# Idea about building/making airbrush spray booth



## Rns1016

So yesterday I used my new airbrush system and kinda made my basement foggy with some air-spray and was a bit smelly. So I'm going to try to make a spray booth for my basement, any ideas guys? 

I'm thinking about making the booth out of wood, cutting a hole either thru the top or the back of the booth, getting a dryer vent tube and hooking that up to some type of exhaust fan in a window.


----------



## scottnkat

Rns1016 said:


> So yesterday I used my new airbrush system and kinda made my basement foggy with some air-spray and was a bit smelly. So I'm going to try to make a spray booth for my basement, any ideas guys?
> 
> I'm thinking about making the booth out of wood, cutting a hole either thru the top or the back of the booth, getting a dryer vent tube and hooking that up to some type of exhaust fan in a window.


That is a very popular way of making a spray booth. Regarding the fan, just be sure that it will be okay with the flammable fumes going through it.
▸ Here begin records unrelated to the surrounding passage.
-- Management subsystem and interrupt controller (spec 13, 14) ------------------------------------------------------------------

/-- A restart needs the key, resets the management side and merges with one in progress; core 0 leaves reset once the memory test is
done; AUTO_AGE restarts once at its age; HOLD and the remap bit obey core 0 in machine mode alone, and a remap takes effect at the read of
MSS_BOOT; the memory test is enabled by its bit, and borrows its windows in turn (R386, R388, R403, R405 to R409). -/
def Obligations.MgmtRestart : Prop := ∀ (s : State) (v : Word),
  (∀ m, s.keyOpen .mss = true → v.toNat.testBit 31 = true → s.flag F.GCTL_STATE_MGMT_IN_RESET = true →
    exec (.mssRestart m v []) s = .next (s.setKey .mss false)) ∧
  (∀ m, s.keyOpen .mss = true → v.toNat.testBit 31 = true → s.flag F.GCTL_STATE_MGMT_IN_RESET = false → s.sby ≠ 2 →
    s.flag { F.GCTL_ALERT_STAT_MGMT_RESTART with reg := R.GCTL_ALERT_MASK } = false → Completes (.mssRestart m v []) s fun t =>
      t.flag F.GCTL_STATE_MGMT_IN_RESET = true ∧ t.fld F.MSS_RESTART_LAST_CAUSE = 1 ∧ t.keyOpen .mss = false
        ∧ t.flag F.GCTL_ALERT_STAT_MGMT_RESTART = true ∧ t.reg R.MSS_CORE_CTL = 0xE#32 ∧ t.mss.fwUp = false
        ∧ t.mss.booted = false ∧ (∀ c < 4, t.fld (coreStat c) = 0 ∧ t.reg (R.IC_VTBASE c) = 0)
        ∧ t.flag F.HIF_STATE_FW_READY = false ∧ t.lanes = s.lanes ∧ t.log = s.log) ∧
  (∀ m, s.keyOpen .mss = false → v.toNat.testBit 31 = true → exec (.mssRestart m v []) s =
    .next (s.logEvent Ev.KEY_REFUSED noSource [])) ∧
  (s.flag F.GCTL_STATE_MGMT_IN_RESET = true → s.mss.started = true → Completes .core0LeavesReset s fun t =>
    t.flag F.GCTL_STATE_MGMT_IN_RESET = false ∧ t.coreOn 0 = true
      ∧ OnlyFields [F.GCTL_STATE_MGMT_IN_RESET, coreStat 0] s t) ∧
  (s.flag F.GCTL_STATE_MGMT_IN_RESET = false → exec .core0LeavesReset s = .next s) ∧
  (s.fld F.MSS_RESTART_CTL_AUTO_AGE ≠ 0 → s.gctl.everAlive = true →
    min 7500 (s.fld F.MSS_RESTART_CTL_AUTO_AGE) ≤ s.fld F.GCTL_ALIVE_AGE_AGE_MS →
    s.mss.autoDone = false → exec (.autoAge []) s =
      .next ((s.updMss fun x => { x with autoDone := true }).mgmtRestart 3 [])) ∧
  (∀ b, s.fld F.MSS_RESTART_CTL_AUTO_AGE = 0 ∨ s.mss.autoDone = true → exec (.autoAge b) s = .next s) ∧
  (∀ m b, isCore0Machine m = false → exec (.holdWrite m v b) s = .next (s.writeRefused m R.MSS_CORE_CTL)) ∧
  (s.reg R.MSS_CORE_CTL = 0xE#32 → v.toNat % 16 / 2 = 6 → Completes (.holdWrite (.core 0 true) v []) s fun t =>
    t.reg R.MSS_CORE_CTL = 0xC#32 ∧ t.fld (coreStat 1) = 1 ∧ (∀ o, o ≠ R.MSS_CORE_CTL → o ≠ R.MSS_CORE_STAT → t.reg o = s.reg o)
      ∧ t = { s with regs := t.regs }) ∧
  (∀ m, isCore0Machine m = false → exec (.remapWrite m v) s = .next (s.writeRefused m R.MSS_BOOT)) ∧
  (Completes (.remapWrite (.core 0 true) v) s fun t => t.flag F.MSS_BOOT_REMAP_PENDING = true
    ∧ t.mss = { s.mss with remapNext := v.toNat.testBit 0 } ∧ t.flag F.MSS_BOOT_REMAP = s.flag F.MSS_BOOT_REMAP) ∧
  (∀ b, s.flag F.MSS_BOOT_REMAP_PENDING = true → Completes (.remapReadback b) s fun t =>
    t.flag F.MSS_BOOT_REMAP = s.mss.remapNext ∧ t.flag F.MSS_BOOT_REMAP_PENDING = false ∧ (∀ c < 4, (t.core c).icache = [])
      ∧ t.rdataOf (.core 0 b) = t.reg R.MSS_BOOT) ∧
  (∀ b, s.flag F.MSS_BOOT_REMAP_PENDING = false → exec (.remapReadback b) s = .next (s.setRdata (.core 0 b) (s.reg R.MSS_BOOT))) ∧
  (∀ b, s.flag F.MSS_MTEST_CTL_EN = false → exec (.windowBorrow b) s = .next s) ∧
  (s.flag F.MSS_MTEST_CTL_EN = true → s.mss.window < 4095 → Completes (.windowBorrow false) s fun t =>
    t.mss = { s.mss with window := s.mss.window + 1 } ∧ t.fld F.MSS_MTEST_STAT_WINDOW = s.mss.window
      ∧ OnlyFields [F.MSS_MTEST_STAT_WINDOW] { s with mss := t.mss } t) ∧
  (Completes (.mtestEnWrite v []) s fun t => t.flag F.MSS_MTEST_CTL_EN = v.toNat.testBit 31
    ∧ OnlyFields [F.MSS_MTEST_CTL_EN, F.MSS_MTEST_CTL_INTERVAL_US] s t)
You certainly don't want a fire. But I have seen spray booths made for $25 including the fan, so it's not a bad deal. There's a few threads on this site about that same thing - check 'em out and you may get some tips


----------



## Rns1016

Thank you scott for the info...


----------



## Schwinnster

scottnkat said:


> That is a very popular way of making a spray booth. Regarding the fan, just be sure that it will be okay with the flammable fumes going through it. You certainly don't want a fire....


*Or an explosion.* Can't stress that enough. When I thought of making my own spray booth, I went looking, and reading a lot of info, as Scott has recommended. I saw quite a few places where guys had had explosions when the flammable paint fumes were ignited by a spark from the brushes in the vent fan motors. Wasn't worth the worry of, and possible catastrophe for me, so I spent about $325 for my Paasche spray booth.


----------



## superduty455

If you are going to make your own booth check out this link:

Paint Booth Design

It should answer a lot of questions as well as with the design.

Also check out the booths by Paasche and Pace, both very nice.
Chris


----------



## scottnkat

I have a Paasche spray booth - I can attest to how nice it is, for sure.


----------